Asperger’s Syndrome (AS) was historically understood as a specific, high-functioning pervasive developmental disorder, characterized by difficulties in social interaction, communication, and restricted, intense interests, often without the significant language delay seen in other forms of autism. The term “Asperger’s” is no longer recognized as a distinct medical diagnosis. Individuals who would have previously received this diagnosis are now classified under the unified category of Autism Spectrum Disorder (ASD). The question of whether Asperger’s is considered a disability is answered by examining the status of ASD under current medical and legal frameworks.
Current Diagnostic Classification
The official classification of Asperger’s Syndrome changed significantly with the publication of the fifth edition of the Diagnostic and Statistical Manual of Mental Disorders (DSM-5) in 2013. The DSM-5 eliminated separate diagnostic categories, including Asperger’s and Autistic Disorder, merging them into the single diagnosis of Autism Spectrum Disorder (ASD). This new system emphasizes that autism is a spectrum of symptoms and severity.
Individuals previously diagnosed with Asperger’s Syndrome are generally now diagnosed with ASD Level 1, described as “Requiring Support.” This level indicates that challenges are noticeable without supports and that the individual experiences difficulty initiating social interactions. They may also show atypical or unsuccessful responses to the social advances of others.
The diagnostic criteria for all levels of ASD require persistent deficits in two main domains: social communication and interaction, and restricted, repetitive patterns of behavior, interests, or activities. Deficits in social communication must include difficulties with social-emotional reciprocity, nonverbal communicative behaviors, and developing, maintaining, and understanding relationships. For example, a person may have trouble with back-and-forth conversation or interpreting body language.
The second domain requires the presence of at least two out of four specific behaviors. These include stereotyped or repetitive motor movements, insistence on rigid adherence to routines, highly restricted and fixated interests, or increased/decreased reactivity to sensory input. While the term “Asperger’s” is still used colloquially by many people, it is no longer a valid clinical term for medical professionals.
Legal Recognition of Disability
The legal status of Autism Spectrum Disorder (ASD) is clearly defined as a disability under United States federal law. The determination of legal disability is based on the impact of the condition on a person’s life activities, focusing on functional impairment rather than solely on the medical diagnosis itself. This functional standard is used for legal protection and access to services.
The Americans with Disabilities Act (ADA) defines a disability as a physical or mental impairment that substantially limits one or more major life activities. Since ASD often limits major life activities such as learning, communicating, and interacting with others, individuals with the diagnosis are protected from discrimination in employment and public services. This protection ensures that reasonable adjustments must be provided to individuals with ASD.

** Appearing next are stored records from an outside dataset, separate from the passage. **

/-- The committing chunk of core `c` takes effect with a stamp: its lines become committed data, its log is dropped, its
commands are released in thread order, E grows back, and raised causes are taken (06 R194, R200, R205, R214). -/
def State.applyCommit (s : State) (c : Nat) (stamp reach : Nat) : State :=
  let x := s.cx c
  match x.pend with
  | [] => s
  | k :: rest =>
    let l := x.launch.getD 0
    let s := s.commitBytes l k.stores
    let s := s.setCx c { x with
      pend := rest
      reach := reach
      lastStamp := stamp
      commits := if reach = 0 then x.commits else x.commits + 1 }.grow
    let s := k.newObjs.foldl State.keepObj (k.wakes.foldl State.wakeObject s)
    let s := if k.traces.isEmpty then s else s.upCore c (fun q => { q with traceOut := q.traceOut ++ k.traces })
    let s := s.sendBundles c l k.bundle
    let s := k.held.foldl (fun s h => s.releaseCmd c l h) s
    let s := if k.fenceSys then s.upCore c (fun q => { q with fenceMark := q.bundleNo }) else s
    let s := if k.wantsRsv then s.dropRsv c else s
    if s.takeDue c then s.takeCauses c else s

/-- The reach of the committing chunk of core `c`, and of its gang's as one unit (05 R178). -/
def State.headReach (s : State) (c : Nat) : Nat :=
  (s.gangCores c).foldl (fun r d => match (s.cx d).pend with | k :: _ => max r (s.reachOf d k) | [] => r) 0

/-- The committing chunk of core `c` has been cut and has not asked its reeve. -/
def State.headCut (s : State) (c : Nat) : Bool :=
  match (s.cx c).pend with
  | k :: _ => k.st == .cut
  | [] => false

/-- The committing chunk of core `c` wrote a slot line, before the release of a matrix command that has still to read it: the
command reads the line as it stood at its release, so the commit waits (08 R276 item 1). -/
def State.commitHeld (s : State) (c : Nat) : Bool :=
  let x := s.cx c
  match x.pend with
  | k :: _ => k.undo.any (fun u =>
      let l := x.launch.getD 0
      match (if isAway u.core then some 0 else (s.launchCx u.core l).map (·.wb)) with
      | some b => s.pendingRead l (u.core % 8192) (u.line * 64 - b) (u.line * 64 - b + 64) none
      | none => false)
  | [] => false

/-- Commits chunks of reach 0 at the head of the cut chunks: they need no reeve (06 R200 step 1). Their stamp is the
commit clock's value (R201). A gang commits as one unit. -/
def State.commitLocal (s : State) (c : Nat) : Nat → State
  | 0 => s
  | n + 1 =>
    let cs := s.gangCores c
    if cs.all s.headCut && !cs.any s.commitHeld && s.headReach c == 0 then
      (cs.foldl (fun s d => s.applyCommit d (max s.clock (s.cx d).lastStamp) 0) s).commitLocal c n
    else s

/-! ## Cut (06 R187, R193) -/

/-- A thread passes a cut: its hold ends, and in stepped mode it may run its next block. -/
def Thr.atCut (t : Thr) : Thr := { t with hold := false, blockDone := false }
/-- All threads pass a cut. -/
def Arch.atCut (a : Arch) : Arch :=
  { a with ct := a.ct.atCut, mts := a.mts.map (fun m => (m.1, { m.2 with thr := m.2.thr.atCut })) }

/-- What reduces E after a cut, from which a new TARGET governs (06 R186, R220). -/
def Ctx.capAtCut (x : Ctx) : Option Nat :=
  match x.cap with
  | some e => if chkTarget x.arch.chkCtl ≤ e then none else some e
  | none => none

/-- Stepped mode of the next chunk and the instructions it still has to retire (06 R215, R216). -/
def Chunk.stepNext (k : Chunk) (ctl : Word) : Bool × Nat :=
  let left := k.target - k.retired
  (chkStep ctl || (k.stepped && decide (0 < left)), left)

/-- Cuts the executing chunk of a core. `taking`: its raised causes are taken after the commit (06 R214). -/
def State.cutOne (s : State) (c : Nat) (taking : Bool) : State :=
  let x := s.cx c
  let k := x.chunk
  let a := x.arch.atCut
  let st := k.stepNext a.chkCtl
  s.setCx c { x with
    arch := a
    cap := x.capAtCut
    taking := taking
    pend := x.pend ++ [{ k with st := .cut }]
    chunk := { ckpt := a, stepped := st.1, target := st.2 } }

/-- The operation is full/empty operation `id` of launch `l`. -/
def FeReq.isOp (r : FeReq) (l id : Nat) : Bool := r.launch == l && r.id == id && r.peer.isNone

/-- A thread that waits for full/empty operation `id` stands at its instruction again, which may have a cause to raise (14 R420,
R423). -/
def Arch.backFe (a : Arch) (t id : Nat) (blk : Word) (off park : Nat) (late : Option (Cause × Word)) : Arch :=
  if (a.thr t).stall.map (·.why) != some (.fullEmpty id) then a
  else a.setThr t { a.thr t with
    phase := .resume blk off park false, stall := none, late := late, raised := none
    atEntry := if (a.thr t).atEntry = some 0x17 then none else (a.thr t).atEntry
    far := (a.thr t).far.filter (fun e => e.src != FarSrc.released id) }

/-- An event withdraws the full/empty operation that the CT waits for (14 R423; log 102): one held by a chunk, on its way to its
controller or listed there is dropped, and the CT stands at its instruction again; the answer of a peer device is waited for. -/
def State.withdrawCt (s : State) (c : Nat) : State :=
  let x := s.cx c
  match x.arch.ct.stall with
  | some ⟨.fullEmpty id, _, _⟩ =>
    let l := x.launch.getD 0
    let op := fun (h : Cmd) => match h with | .fe r => if r.id = id && r.thr = 16 then some r else none | _ => none
    let back := fun (s : State) (r : FeReq) => s.upCx c (·.upArchAll (·.backFe 16 id r.blk r.off r.park none))
    match (x.pend.flatMap (fun k => k.held.filterMap op)).head?, (s.core c).feOut.find? (·.isOp l id),
        s.feList.find? (fun r => r.core == c && r.isOp l id) with
    | some r, _, _ => back (s.upCx c (fun x => { x with
        pend := x.pend.map (fun k => { k with held := k.held.filter (fun h => (op h).isNone) }) })) r
    | none, some r, _ => back (s.upCore c (fun k => { k with feOut := k.feOut.filter (fun r => !r.isOp l id) })) r
    | none, none, some r => back { s with feList := s.feList.filter (fun r => !(r.core == c && r.isOp l id)) } r
    | none, none, none => s.upCx c (fun x => { x with feDrop := if x.feDrop.contains id then x.feDrop else x.feDrop ++ [id] })
  | _ => s

/-- The CT takes the first pending asynchronous event at a cut, unless its handler runs (06 R219). The result of a commit-released
instruction of the CT is written first, since the checkpoint of the cut is complete only then (R193); no thread runs meanwhile. A chunk
remembers the event, so that a squash of an older chunk brings it back. -/
def State.takeAsync (s : State) (c : Nat) : State :=
  if !(s.cx c).asyncOpen then s
  else
    let s := if (s.cx c).asyncCut then s else s.withdrawCt c
    let x := s.cx c
    match x.async with
    | [] => s
    | e :: r =>
      if x.arch.ct.awaitsCommit then s.setCx c { x with asyncCut := true }
      else
        let q := s.recNow c x.arch.ct
        let s := s.setCx c { x with async := r, asyncCut := false }
        let s := s.takeException c e.cause true q e.info
        s.upCx c (fun x => { x with chunk := { x.chunk with ckpt := x.arch, took := [e] } })

/-- Cuts the chunk of a core and of every member of its gang (05 R178); chunks of reach 0 commit at once. -/
def State.cut (s : State) (c : Nat) (taking : Bool) : State :=
  let cs := s.gangCores c
  let s := cs.foldl (fun s d => s.cutOne d taking) s
  let s := s.commitLocal c 3
  -- an asynchronous event is taken at the cut (06 R219)
  cs.foldl (fun s d => s.takeAsync d) s

end Sys2Proof.Machine
end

In educational settings, the Individuals with Disabilities Education Act (IDEA) guarantees a Free Appropriate Public Education (FAPE) for eligible children with disabilities, including those with ASD. IDEA covers children from birth through age 21 and requires public schools to provide specialized instruction and related services. This framework recognizes the educational impact of ASD and mandates support to ensure students can access the general education curriculum.
Adults with ASD may also be eligible for financial assistance through Social Security Administration (SSA) programs, such as SSDI or SSI. To qualify, the SSA requires medical evidence showing that the condition meets the criteria of a listed impairment, or that functional limitations prevent the individual from engaging in substantial gainful activity.

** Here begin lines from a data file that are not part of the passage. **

-- ==== Sys2Proof/Machine/Values.lean ====
section
/-! DEFINITION. The value of an element under its tag and scale (01 R25–R35), and the encoding of a value into an element
(R40, R41). -/
namespace Sys2Proof.Machine

/-- The integer of an integer element; `u` reads it unsigned (01 R19). -/
def intOf (t : Nat) (u : Bool) (c : Nat) : Int := if u then (c : Int) else sextI c (elemBits t)

/-- An MX element under a NaN scale (01 R34; log 24). -/
def nanScaled (t c : Nat) : Num :=
  let v := (Config.scaleNan t c).toNat
  .nan (v.testBit 23) (v % 2 ^ 22 + 2 ^ 22)

/-- The value of an element code. `scale` is the block's scale or exponent byte, 0x7F where a line has none. -/
def elemNum (t : Nat) (u : Bool) (scale c : Nat) : Num :=
  if tagIsInt t then .ofInt (intOf t u c)
  else if tagIsMx t && scale == 0xFF then nanScaled t c
  else if t = tagMxi8 then (Num.ofInt (sextI c 8)).scale ((scale : Int) - 127 - 6)
  else if tagIsBx t then
    if scale = 0xFF then .zero false else (Num.ofInt (sextI c (bxN t))).scale ((scale : Int) - 127 - ((bxN t : Int) - 1))
  else if t = tagE8m0 then (if c = 0xFF then nanScaled t c else .fin false 1 ((c : Int) - 127) false)
  else match fmtOf t with
    | some f => (f.decode c).scale (if tagIsMx t then (scale : Int) - 127 else 0)
    | none => .ofInt c

/-- The largest mantissa magnitude that a conversion delivers in BX-n (01 R35). -/
def bxMax (t : Nat) : Int := 2 ^ (bxN t - 1) - 1

/-- The encoding of a value into an element of type `t` (01 R40). -/
def encodeElem (t : Nat) (u : Bool) (r : Rnd) (scale : Nat) (v : Num) : Nat × Flags :=
  let narrow := fun (q : Int × Flags) => (lowBits q.1 (elemBits t), q.2)
  if tagIsInt t then narrow (encodeInt r (elemBits t) (!u) v)
  else if t = tagMxi8 then narrow (encodeStep r (-127) 127 (-6) (v.scale (127 - (scale : Int))))
  else if tagIsBx t then narrow (encodeStep r (-bxMax t) (bxMax t) ((scale : Int) - 127 - ((bxN t : Int) - 1)) v)
  else match fmtOf t with
    | some f => f.encode r (if tagIsMx t then v.scale (127 - (scale : Int)) else v)
    | none => (0, 0)

/-- The largest power of two that is at most a positive finite magnitude: its exponent. -/
def Num.floorLog2 : Num → Int
  | .fin _ m e _ => e + (m.log2 : Int)
  | _ => 0
/-- Finite, and not zero. -/
def Num.isFinNz : Num → Bool
  | .fin _ m _ _ => m != 0
  | _ => false
/-- The greatest magnitude among the finite values of a list; zero when there is none (04 R142, R144). -/
def amaxOf (vs : List Num) : Num :=
  vs.foldl (fun a v => match v with
    | .fin _ m e st => if numLt a (.fin false m e st) then .fin false m e st else a
    | _ => a) (.zero false)

/-- The exponent of the largest normal of an MX element format (04 R142). -/
def mxEmax (t : Nat) : Int :=
  match t with
  | 8 => 8
  | 9 => 15
  | 10 => 4
  | 11 => 2
  | 12 => 2
  | _ => 0

/-- The scale that `vqmx` chooses for the active elements of a block (04 R142). -/
def chooseMx (t : Nat) (vs : List Num) : Nat :=
  if vs.any Num.isNan || (vs.any Num.isInf && t != tagE5m2) then 0xFF
  else
    let a := amaxOf vs
    if a.isZero then 0x7F else (max 0 (min 254 (a.floorLog2 - mxEmax t + 127))).toNat

/-- The least exponent from `e` on, of `fuel` candidates, under which a magnitude fits BX-n; 254 if none (04 R144). -/
def bxFit (t : Nat) (a : Num) : Nat → Nat → Nat
  | 0, _ => 254
  | fuel + 1, e =>
    if numLt ((Num.ofInt (bxMax t)).scale ((e : Int) - 127 - ((bxN t : Int) - 1))) a then bxFit t a fuel (e + 1) else e

/-- The exponent that `vqbx` chooses for the active elements of a block (04 R144). -/
def chooseBx (t : Nat) (vs : List Num) : Nat :=
  if vs.any Num.isInf then 254
  else
    let a := amaxOf vs
    if a.isZero then 0xFF else bxFit t a 255 0

end Sys2Proof.Machine
end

Accessing Support and Accommodations
Once the functional impairment associated with ASD is recognized, a range of supports and accommodations become available across different environments. In K-12 education, students receive accommodations through two primary mechanisms: the Individualized Education Program (IEP) or a 504 Plan. An IEP provides specialized instruction for students whose disability affects educational performance, while a 504 Plan offers accommodations to ensure equal access to the learning environment.
Educational accommodations are highly individualized. They often include sensory supports and modifications to communication or organization. For higher education, post-secondary institutions are required by the ADA to provide comparable reasonable accommodations, typically managed through a student disability services office.

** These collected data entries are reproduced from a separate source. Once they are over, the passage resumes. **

/-- Reads payload bytes [a, a + n) of a message's source; `fuel` lines. It answers the bytes and the last line read. -/
def State.netRead (s : State) (m : NetMsg) (a n : Nat) : Nat → Except EngStop (State × List Byte × Option (Nat × List Byte))
  | 0 => .ok (s, [], m.line)
  | k + 1 =>
    if n = 0 then .ok (s, [], m.line)
    else
      let len := min n (64 - a % 64)
      match s.netLine m (a / 64) with
      | .error e => .error e
      | .ok (s, bs) => match s.netRead { m with line := some (a / 64, bs) } (a + len) (n - len) k with
        | .error e => .error e
        | .ok (s, r, last) => .ok (s, (bs.drop (a % 64)).take len ++ r, last)

/-- A task instance that sends ends with a cause and an address (R449; 06 R216): its messages are discarded. -/
def State.failSender (s : State) (c l : Nat) (k : Cause) (va : Nat) : State :=
  ({ s with netMsgs := s.netMsgs.filter (fun m => !(m.core == c && m.launch == l)) } : State).endInstance c l
    (endingOf k (BitVec.ofNat 64 va))

/-- Sends a packet on a port. -/
def State.sendPkt (s : State) (q : NetConn) (port : Nat) (p : NetPkt) : State :=
  { s with outbox := s.outbox ++ [.net q.die port q.peer (if q.acked then none else some q.start) p] }

/-- The connection of a message: as it stands, or opened now (R435). -/
def State.openConn (s : State) (die mode peer : Nat) : NetConn :=
  match s.netConn die mode peer with
  | some q => q
  | none =>
    let seed := BitVec.ofNat 64 (fld (s.dieReg die 0x080) 39 16)
    let psn := fld (fzr4 seed (peer * 2 + mode) (BitVec.ofNat 64 s.cycle)) 31 0
    { die := die, mode := mode, peer := peer, start := psn, next := psn, heard := s.cycle }

/-- The next packet of a message on its connection. -/
def State.sendNext (s : State) (m : NetMsg) : State :=
  let q := s.openConn m.die (wrMode m.w) (wrPeer m.w)
  let n := min 2048 (wrLen m.w - m.sent)
  match s.netRead m (wrLva m.w + m.sent) n 40 with
  | .error .wait => s
  | .error (.ends s k va) => s.failSender m.core m.launch k va
  | .error (.repair ..) => s
  | .ok (s, bs, line) =>
    let p : NetPkt := { mode := q.mode, psn := q.next, msg := m.no, op := wrOp m.w, rkey := wrKey m.w, len := wrLen m.w
                        arg := BitVec.ofNat 64 (wrArg m.w), off := m.sent, data := ofBytes bs }
    let port := netPort (s.nePorts m.die) q.mode q.peer q.next
    let s := s.sendPkt q port p
    let q := { q with
      next := (q.next + 1) % 2 ^ 32
      heard := if q.fly.isEmpty then s.cycle else q.heard
      fly := q.fly ++ [{ pkt := p, last := s.cycle, port := port }] }
    (s.putConn q).upMsg m.no (fun m => { m with sent := m.sent + n, unacked := m.unacked + 1, line := line })

/-- The first message of an engine that can send: its core's unit is not in REPAIR, the connection has room, and no earlier
message of the connection has bytes to send. -/
def State.nextMsg (s : State) (die : Nat) : Option NetMsg :=
  let ms := s.netMsgs.filter (fun m => m.die == die && m.taken)
  let waits := fun (m : NetMsg) => decide (m.sent < wrLen m.w)
  ms.find? (fun m => waits m && (s.core m.core).netRepair.isNone &&
    (match s.netConn die (wrMode m.w) (wrPeer m.w) with | some q => decide (q.fly.length < 64) | none => true) &&
    !ms.any (fun e => decide (e.no < m.no) && waits e && wrMode e.w == wrMode m.w && wrPeer e.w == wrPeer m.w))

/-- NET_REQUEST_START: the engine of the acting die takes its oldest released request while fewer than 1,024 are in progress, and
sends the next packet (R441). An engine that does not run, or has no port, ends the task instance. -/
def execNetRequestStart (s : State) : Ans :=
  let die := dieOf s.cur.core
  let busy := (s.netMsgs.filter (fun m => m.die == die && m.taken)).length
  let s := match s.netMsgs.find? (fun m => m.die == die && !m.taken) with
    | some m => if busy < 1024 then s.upMsg m.no (fun m => { m with taken := true }) else s
    | none => s
  match s.nextMsg die with
  | none => .next s
  | some m =>
    if s.engineTest 3 s.cur.core 0 then .next s
    else if !s.neSends die then .next (s.failSender m.core m.launch 0x9D 0)
    else .next (s.sendNext m)

/-! ## Arrival (R437, R443–R447, R450) -/

/-- The source index of a packet: its V6 flag v[0], JOB v[24:1], PID v[36:25] and address v[164:37] match a table entry (R437). -/
def State.netSource (s : State) (die v : Nat) : Option Nat :=
  if fld (s.dieReg die 0x080) 0 0 = 0 then none
  else (List.range 4096).find? (fun i => match s.peerEntry die i with
    | some e => bits e 1 1 == bits v 0 0 && bits e 39 16 == bits v 24 1 && bits e 51 40 == bits v 36 25 && bits e 191 64 == bits v 164 37
    | none => false)

/-- The receiver's side of a connection. -/
def State.netRecv (s : State) (die mode src : Nat) : Option NetRecv :=
  s.netRecvs.find? (fun q => q.die == die && q.mode == mode && q.src == src)

/-- Replaces it. -/
def State.putRecv (s : State) (q : NetRecv) : State :=
  { s with netRecvs := (s.netRecvs.filter (fun e => !(e.die == q.die && e.mode == q.mode && e.src == q.src))) ++ [q] }

/-- Whether PSN `p` stands n places after CACK; none below it. -/
def psnAhead (cack p : Nat) : Option Nat :=
  let d := (p + 2 ^ 32 - cack) % 2 ^ 32
  if d < 2 ^ 31 then some d else none

/-- Sends the acknowledgement of a connection (R447). -/
def State.sendAck (s : State) (q : NetRecv) : State :=
  let map := q.placed.foldl (fun a p => match psnAhead q.cack p with
    | some d => if 1 ≤ d && d ≤ 64 then a ||| 2 ^ (d - 1) else a
    | none => a) 0
  ({ s with outbox := s.outbox ++ [.netAck q.die q.mode q.src q.cack map] } : State).putRecv { q with due := 0 }

/-- CACK after more packets are placed: the lowest PSN not placed. -/
def NetRecv.advance (q : NetRecv) : Nat → NetRecv
  | 0 => q
  | n + 1 =>
    if q.placed.contains q.cack then
      { q with placed := q.placed.filter (· != q.cack), cack := (q.cack + 1) % 2 ^ 32 }.advance n
    else q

Common Educational Accommodations
- Sensory supports, such as providing a quiet testing location or noise-canceling headphones.
- Modifications to communication, like providing written instructions alongside verbal ones.
- Organizational supports, such as using visual schedules.
- Breaking down large assignments into smaller steps.
In the workplace, the ADA mandates that employers with 15 or more employees provide reasonable accommodations to qualified employees with disabilities, provided the accommodation does not pose an undue hardship. Workplace accommodations frequently target sensory sensitivities by adjusting the physical workspace, such as providing a private office or modified lighting. Communication adjustments are also common, including providing tasks and feedback in writing and avoiding abstract language.
Vocational rehabilitation (VR) services assist adults with ASD in obtaining and maintaining employment. State-run VR agencies offer time-limited services, including job coaching, assistance with resume writing and interviewing skills, and on-the-job supports. A challenge for individuals previously diagnosed with Asperger’s is accessing these services, as some VR programs may perceive those with Level 1 ASD as too “high-functioning” to qualify for intensive support.